For Private AI in HomeLAB, I was searching for budget-friendly GPUs with a minimum of 24GB RAM. Recently, I came across the refurbished NVIDIA Tesla P40 on eBay, which boasts some intriguing specifications:
- GPU Chip: GP102
- Cores: 3840
- TMUs: 240
- ROPs: 96
- Memory Size: 24 GB
- Memory Type: GDDR5
- Bus Width: 384 bit
Since the NVIDIA Tesla P40 comes in a full-profile form factor, we needed to acquire a PCIe riser card.
A PCIe riser card, commonly known as a “riser card,” is a hardware component essential in computer systems for facilitating the connection of expansion cards to the motherboard. Its primary role comes into play when space limitations or specific orientation requirements prevent the direct installation of expansion cards into the PCIe slots on the motherboard.
Furthermore, I needed to ensure adequate cooling, but this posed no issue. I utilized a 3D model created by MiHu_Works for a Tesla P100 blower fan adapter, which you can find at this link: Tesla P100 Blower Fan Adapter.
As for the fan, the Titan TFD-B7530M12C served the purpose effectively. You can find it on Amazon: Titan TFD-B7530M12C.

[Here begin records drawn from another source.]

/-- A group put into the overflow record O31 (R149). -/
def OutageWork.overflow (w : OutageWork) (t : Table) (fresh : Outage) (segs : List SegId) : OutageWork :=
  match w.records[(31 : OutageId)] with
  | none => w.put 31 (some fresh) .opened
  | some o =>
    if o.state = .closed then (w.put 31 none .freed).put 31 (some fresh) .opened
    else w.put 31 (some { o.addOff t segs with merged := true, state := .active }) .merged

/-- The lowest-numbered FREE general record (R149). -/
def OutageWork.freeGeneral (w : OutageWork) : Option OutageId :=
  ((idsWhere w.records (fun r => r.isNone)).filter (fun i => decide (i.val < 31))).head?

/-- A group given its record (R148, R149). -/
def Ev.placeGroup (e : Ev) (pub : Publication) (w0 : OutageWork) (g : Option Nat) (segs : List SegId) : OutageWork :=
  let w := w0.leaveRelight segs
  match w.planRecord g with
  | some i => w.put i (w.records[i].map (fun o => o.addOff e.table segs)) .grew
  | none =>
    match w.freeGeneral with
    | some i => w.put i (some (openOutage e.table (e.groupCause pub.order g) segs pub.stamp false)) .opened
    | none => w.overflow e.table (openOutage e.table (e.groupCause pub.order g) segs pub.stamp true) segs

/-- Every group placed: plan groups by authorisation sequence, and then the remainder group (R148). -/
def Ev.placeAll (e : Ev) (pub : Publication) (w : OutageWork) : OutageWork :=
  let segs := e.toPlace w
  let groups : List (Option Nat) := e.committedInOrder.map (fun p => some p.number) ++ [none]
  groups.foldl (fun acc g =>
    let mine := segs.filter (fun s => e.groupOf s == g)
    if mine.isEmpty then acc else e.placeGroup pub acc g mine) w

/-! ## R150: states settled -/

/-- A record after steps 1 and 2 of R150, with the causes these give its notice. -/
def Outage.settle (o : Outage) (now : Stamp) : Outage × List OutageNoticeCause :=
  let first := o.state == .active && o.off.isEmpty
  let o1 : Outage := if first then { o with state := .relighting } else o
  let causes : List OutageNoticeCause := if first then [.relighting] else []
  if o1.state ≠ .closed ∧ o1.off.isEmpty = true ∧ o1.awaiting = 0 then
    ({ o1 with state := .closed, endStamp := some now }, causes ++ [.closed])
  else (o1, causes)

/-- One record settled (R150). `wasClosed`: it was CLOSED before this publication. -/
def OutageWork.settleOne (w : OutageWork) (now : Stamp) (i : OutageId) (wasClosed : Bool) : OutageWork :=
  match w.records[i] with
  | none => w
  | some o =>
    if wasClosed && o.state == .closed then w.put i none .freed
    else
      let r := o.settle now
      ⟨upd w.records i (fun _ => some r.1), w.log ++ r.2.map (fun c => (i, c))⟩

Currently, I am using a single VM with PCIe pass-through. However, it was necessary to implement specific Advanced VM parameters:
pciPassthru.use64bitMMIO = true
pciPassthru.64bitMMIOSizeGB = 64
Now, you might wonder about the performance. It’s outstanding, delivering speeds up to 16x-26x times faster than the CPU. To provide you with an idea of the performance, I conducted a llama-bench test:
pp 512 | CPU t/s | GPU t/s | Acceleration |
llama 7B mostly Q4_0 | 9.50 | 155.37 | 16x |
llama 13B mostly Q4_0 | 5.18 | 134.74 | 26x |
./llama-bench -t 8
| model | size | params |
| ------------------------------ | ---------: | ---------: |
| llama 7B mostly Q4_0 | 3.56 GiB | 6.74 B |
| llama 7B mostly Q4_0 | 3.56 GiB | 6.74 B |
| backend | threads | test | t/s |
| ---------- | ---------: | ---------- | ---------------: |
| CPU | 8 | pp 512 | 9.50 ± 0.07 |
| CPU | 8 | tg 128 | 8.74 ± 0.12 |
./llama-bench -ngl 3800
ggml_init_cublas: GGML_CUDA_FORCE_MMQ: no
ggml_init_cublas: CUDA_USE_TENSOR_CORES: yes
ggml_init_cublas: found 1 CUDA devices:
Device 0: Tesla P40, compute capability 6.1
| model | size | params |
| ------------------------------ | ---------: | ---------: |
| llama 7B mostly Q4_0 | 3.56 GiB | 6.74 B |
| llama 7B mostly Q4_0 | 3.56 GiB | 6.74 B |
| backend | ngl | test | t/s |
| ---------- | --: | ---------- | ---------------: |
| CUDA | 3800 | pp 512 | 155.37 ± 1.26 |
| CUDA | 3800 | tg 128 | 9.31 ± 0.19 |
./llama-bench -t 8 -m ./models/13B/ggml-model-q4_0.gguf
| model | size | params |
| ------------------------------ | ---------: | ---------: |
| llama 13B mostly Q4_0 | 6.86 GiB | 13.02 B |
| llama 13B mostly Q4_0 | 6.86 GiB | 13.02 B |
| backend | threads | test | t/s |
| ---------- | ---------: | ---------- | ---------------: |
| CPU | 8 | pp 512 | 5.18 ± 0.00 |
| CPU | 8 | tg 128 | 4.63 ± 0.14 |
./llama-bench -ngl 3800 -m ./models/13B/ggml-model-q4_0.gguf
ggml_init_cublas: GGML_CUDA_FORCE_MMQ: no
ggml_init_cublas: CUDA_USE_TENSOR_CORES: yes
ggml_init_cublas: found 1 CUDA devices:
Device 0: Tesla P40, compute capability 6.1
| model | size | params |
| ------------------------------ | ---------: | ---------: |
| llama 13B mostly Q4_0 | 6.86 GiB | 13.02 B |
| llama 13B mostly Q4_0 | 6.86 GiB | 13.02 B |
| backend | ngl | test | t/s |
| ---------- | --: | ---------- | ---------------: |
| CUDA | 3800 | pp 512 | 134.74 ± 1.29 |
| CUDA | 3800 | tg 128 | 8.42 ± 0.10 |
Feel free to explore this setup for your Private AI in HomeLAB.